*WHAT TO PRODUCE*
For the entries below, say how many lines include the word "that" and add nothing else.
--- START ---
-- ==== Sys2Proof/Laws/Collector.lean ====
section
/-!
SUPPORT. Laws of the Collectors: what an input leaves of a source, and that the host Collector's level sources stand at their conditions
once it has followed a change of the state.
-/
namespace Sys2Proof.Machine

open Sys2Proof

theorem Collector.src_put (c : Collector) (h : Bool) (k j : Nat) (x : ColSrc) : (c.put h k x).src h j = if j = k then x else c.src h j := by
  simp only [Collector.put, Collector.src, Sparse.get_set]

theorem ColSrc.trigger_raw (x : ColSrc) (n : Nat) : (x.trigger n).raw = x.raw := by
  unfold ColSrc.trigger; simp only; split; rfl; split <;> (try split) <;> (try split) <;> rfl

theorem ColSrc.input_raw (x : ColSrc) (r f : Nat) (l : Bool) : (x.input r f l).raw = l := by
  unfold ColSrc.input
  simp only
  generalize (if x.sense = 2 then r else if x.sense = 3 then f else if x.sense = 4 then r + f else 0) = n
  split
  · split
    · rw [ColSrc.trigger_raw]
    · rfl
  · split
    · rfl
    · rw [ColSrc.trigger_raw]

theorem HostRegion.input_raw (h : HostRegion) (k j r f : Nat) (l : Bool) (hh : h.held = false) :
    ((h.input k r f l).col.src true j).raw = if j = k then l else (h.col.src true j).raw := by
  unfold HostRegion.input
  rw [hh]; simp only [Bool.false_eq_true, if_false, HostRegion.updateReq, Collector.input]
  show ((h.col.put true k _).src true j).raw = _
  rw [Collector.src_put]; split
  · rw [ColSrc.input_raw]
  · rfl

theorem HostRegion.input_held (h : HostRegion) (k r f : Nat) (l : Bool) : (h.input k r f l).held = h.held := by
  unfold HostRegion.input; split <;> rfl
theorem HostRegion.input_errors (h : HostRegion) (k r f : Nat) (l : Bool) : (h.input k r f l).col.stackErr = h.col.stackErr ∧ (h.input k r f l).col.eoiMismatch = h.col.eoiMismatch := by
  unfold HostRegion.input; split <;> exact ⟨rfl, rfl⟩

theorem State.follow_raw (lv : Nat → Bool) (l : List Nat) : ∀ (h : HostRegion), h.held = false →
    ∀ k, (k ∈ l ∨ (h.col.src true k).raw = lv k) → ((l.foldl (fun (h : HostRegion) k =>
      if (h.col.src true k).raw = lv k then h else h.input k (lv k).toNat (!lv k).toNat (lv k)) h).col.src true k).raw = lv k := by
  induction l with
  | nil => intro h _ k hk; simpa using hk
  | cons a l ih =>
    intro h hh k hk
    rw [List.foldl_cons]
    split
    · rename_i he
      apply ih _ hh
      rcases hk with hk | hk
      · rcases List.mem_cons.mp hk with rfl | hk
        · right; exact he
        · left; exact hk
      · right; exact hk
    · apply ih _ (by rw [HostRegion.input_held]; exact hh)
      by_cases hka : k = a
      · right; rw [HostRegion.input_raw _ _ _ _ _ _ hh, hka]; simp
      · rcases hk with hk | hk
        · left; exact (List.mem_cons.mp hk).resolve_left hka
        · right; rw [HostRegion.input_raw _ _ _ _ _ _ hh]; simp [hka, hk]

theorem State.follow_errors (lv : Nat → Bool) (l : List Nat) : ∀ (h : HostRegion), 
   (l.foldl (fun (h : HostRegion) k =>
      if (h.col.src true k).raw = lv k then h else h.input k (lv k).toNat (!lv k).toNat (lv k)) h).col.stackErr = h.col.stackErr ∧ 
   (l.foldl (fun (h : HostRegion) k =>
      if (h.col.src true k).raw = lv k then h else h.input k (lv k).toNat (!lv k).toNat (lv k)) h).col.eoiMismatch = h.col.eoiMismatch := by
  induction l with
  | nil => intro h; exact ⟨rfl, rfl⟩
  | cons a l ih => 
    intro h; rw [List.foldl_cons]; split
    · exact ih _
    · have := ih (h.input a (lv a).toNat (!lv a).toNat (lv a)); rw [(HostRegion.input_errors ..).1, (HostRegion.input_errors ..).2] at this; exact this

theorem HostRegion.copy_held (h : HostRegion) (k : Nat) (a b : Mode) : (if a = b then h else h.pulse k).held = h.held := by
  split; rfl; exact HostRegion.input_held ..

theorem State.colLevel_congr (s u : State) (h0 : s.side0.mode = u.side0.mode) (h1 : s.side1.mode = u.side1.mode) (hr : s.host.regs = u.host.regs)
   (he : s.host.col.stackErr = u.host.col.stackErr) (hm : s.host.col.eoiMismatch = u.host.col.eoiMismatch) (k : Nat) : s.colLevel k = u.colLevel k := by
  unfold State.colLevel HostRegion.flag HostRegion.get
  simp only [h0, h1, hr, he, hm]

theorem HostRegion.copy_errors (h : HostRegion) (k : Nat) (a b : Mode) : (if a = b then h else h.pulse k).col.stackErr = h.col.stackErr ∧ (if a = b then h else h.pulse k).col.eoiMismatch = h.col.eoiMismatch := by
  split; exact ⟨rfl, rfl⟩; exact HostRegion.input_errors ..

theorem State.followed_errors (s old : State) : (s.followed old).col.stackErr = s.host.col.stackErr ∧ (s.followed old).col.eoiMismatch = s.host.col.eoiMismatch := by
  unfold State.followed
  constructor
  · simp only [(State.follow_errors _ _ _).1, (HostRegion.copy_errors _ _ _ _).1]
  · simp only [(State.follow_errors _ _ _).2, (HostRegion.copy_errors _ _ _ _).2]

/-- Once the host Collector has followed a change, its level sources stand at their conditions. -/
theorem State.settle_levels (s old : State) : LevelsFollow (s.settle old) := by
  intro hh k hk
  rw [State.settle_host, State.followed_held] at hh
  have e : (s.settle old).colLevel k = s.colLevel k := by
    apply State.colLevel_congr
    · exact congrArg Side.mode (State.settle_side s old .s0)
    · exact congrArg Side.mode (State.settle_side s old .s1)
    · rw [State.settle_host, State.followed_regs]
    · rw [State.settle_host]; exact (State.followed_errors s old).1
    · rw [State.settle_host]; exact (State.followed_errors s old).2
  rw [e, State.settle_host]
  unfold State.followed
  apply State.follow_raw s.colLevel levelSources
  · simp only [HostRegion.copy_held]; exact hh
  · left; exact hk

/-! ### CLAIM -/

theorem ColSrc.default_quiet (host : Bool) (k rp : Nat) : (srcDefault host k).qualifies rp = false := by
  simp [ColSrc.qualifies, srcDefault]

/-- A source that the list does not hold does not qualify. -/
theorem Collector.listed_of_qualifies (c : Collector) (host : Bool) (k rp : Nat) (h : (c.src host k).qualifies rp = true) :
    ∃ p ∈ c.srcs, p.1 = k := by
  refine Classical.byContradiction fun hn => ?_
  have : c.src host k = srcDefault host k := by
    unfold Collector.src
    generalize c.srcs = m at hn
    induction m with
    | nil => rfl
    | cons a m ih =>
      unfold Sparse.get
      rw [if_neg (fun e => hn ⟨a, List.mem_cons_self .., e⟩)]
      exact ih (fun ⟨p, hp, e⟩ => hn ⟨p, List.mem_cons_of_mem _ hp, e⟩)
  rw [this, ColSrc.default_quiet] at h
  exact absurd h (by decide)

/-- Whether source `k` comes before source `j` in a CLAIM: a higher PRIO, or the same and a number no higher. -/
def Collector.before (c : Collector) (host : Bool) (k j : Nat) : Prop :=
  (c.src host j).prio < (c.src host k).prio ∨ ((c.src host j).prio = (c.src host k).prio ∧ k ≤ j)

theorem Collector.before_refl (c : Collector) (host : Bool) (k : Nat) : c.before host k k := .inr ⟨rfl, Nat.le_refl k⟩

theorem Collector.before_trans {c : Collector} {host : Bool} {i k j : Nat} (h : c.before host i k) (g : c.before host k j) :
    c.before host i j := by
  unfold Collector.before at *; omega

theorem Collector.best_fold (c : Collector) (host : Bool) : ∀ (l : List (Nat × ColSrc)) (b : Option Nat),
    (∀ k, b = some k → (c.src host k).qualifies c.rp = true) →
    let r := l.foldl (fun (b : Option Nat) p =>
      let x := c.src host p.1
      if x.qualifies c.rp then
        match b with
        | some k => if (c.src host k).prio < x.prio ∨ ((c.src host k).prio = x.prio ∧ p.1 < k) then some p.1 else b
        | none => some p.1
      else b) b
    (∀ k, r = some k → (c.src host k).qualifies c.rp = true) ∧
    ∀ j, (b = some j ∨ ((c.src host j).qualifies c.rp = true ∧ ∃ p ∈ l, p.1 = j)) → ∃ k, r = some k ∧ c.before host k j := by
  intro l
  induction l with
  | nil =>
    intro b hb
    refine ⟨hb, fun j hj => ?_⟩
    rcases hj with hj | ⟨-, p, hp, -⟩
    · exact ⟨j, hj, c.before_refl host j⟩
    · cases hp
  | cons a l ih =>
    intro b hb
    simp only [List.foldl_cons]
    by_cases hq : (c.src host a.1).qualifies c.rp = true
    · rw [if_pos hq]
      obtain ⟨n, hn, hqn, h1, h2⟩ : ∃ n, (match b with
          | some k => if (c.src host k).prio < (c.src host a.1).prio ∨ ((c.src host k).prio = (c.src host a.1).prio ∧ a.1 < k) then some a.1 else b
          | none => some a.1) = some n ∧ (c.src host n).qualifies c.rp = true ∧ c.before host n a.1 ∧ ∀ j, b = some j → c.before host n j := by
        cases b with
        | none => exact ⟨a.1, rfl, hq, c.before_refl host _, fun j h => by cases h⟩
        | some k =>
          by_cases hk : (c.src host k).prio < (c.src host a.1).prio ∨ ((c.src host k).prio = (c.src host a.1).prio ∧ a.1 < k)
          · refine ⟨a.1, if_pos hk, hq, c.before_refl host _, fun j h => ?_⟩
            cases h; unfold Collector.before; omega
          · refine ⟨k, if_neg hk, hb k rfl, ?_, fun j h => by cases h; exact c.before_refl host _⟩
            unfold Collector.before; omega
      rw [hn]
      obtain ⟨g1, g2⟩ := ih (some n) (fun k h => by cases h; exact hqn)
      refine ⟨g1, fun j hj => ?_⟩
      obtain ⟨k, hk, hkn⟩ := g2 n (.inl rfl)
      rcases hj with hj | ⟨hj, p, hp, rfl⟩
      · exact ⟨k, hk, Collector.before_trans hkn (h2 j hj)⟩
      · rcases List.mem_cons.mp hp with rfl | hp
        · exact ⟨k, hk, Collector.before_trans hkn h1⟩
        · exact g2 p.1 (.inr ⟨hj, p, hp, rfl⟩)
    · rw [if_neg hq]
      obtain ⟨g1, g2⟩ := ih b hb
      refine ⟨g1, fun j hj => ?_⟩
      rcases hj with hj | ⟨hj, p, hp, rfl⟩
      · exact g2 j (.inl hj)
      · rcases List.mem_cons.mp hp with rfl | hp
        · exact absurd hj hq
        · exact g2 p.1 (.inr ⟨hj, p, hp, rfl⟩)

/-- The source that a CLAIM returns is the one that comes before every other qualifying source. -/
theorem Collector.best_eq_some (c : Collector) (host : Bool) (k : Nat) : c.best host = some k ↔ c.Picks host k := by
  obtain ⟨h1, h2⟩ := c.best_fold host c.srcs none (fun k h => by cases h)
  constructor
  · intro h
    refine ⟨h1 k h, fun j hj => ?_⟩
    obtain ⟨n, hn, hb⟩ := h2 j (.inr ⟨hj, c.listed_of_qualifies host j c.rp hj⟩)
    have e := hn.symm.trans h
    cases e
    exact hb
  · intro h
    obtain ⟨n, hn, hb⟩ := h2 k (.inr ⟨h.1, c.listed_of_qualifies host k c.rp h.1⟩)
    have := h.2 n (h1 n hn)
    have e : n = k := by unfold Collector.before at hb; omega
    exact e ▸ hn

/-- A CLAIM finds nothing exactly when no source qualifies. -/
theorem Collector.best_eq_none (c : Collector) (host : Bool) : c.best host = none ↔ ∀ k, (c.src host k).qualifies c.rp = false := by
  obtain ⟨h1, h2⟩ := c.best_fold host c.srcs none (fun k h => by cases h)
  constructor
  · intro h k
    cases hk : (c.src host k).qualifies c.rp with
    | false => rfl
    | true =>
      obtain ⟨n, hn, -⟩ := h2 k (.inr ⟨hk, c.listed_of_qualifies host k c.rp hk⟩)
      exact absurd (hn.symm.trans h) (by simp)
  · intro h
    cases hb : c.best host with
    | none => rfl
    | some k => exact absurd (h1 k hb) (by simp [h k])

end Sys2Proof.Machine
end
--- END ---
*EXERCISE SOLUTION*
3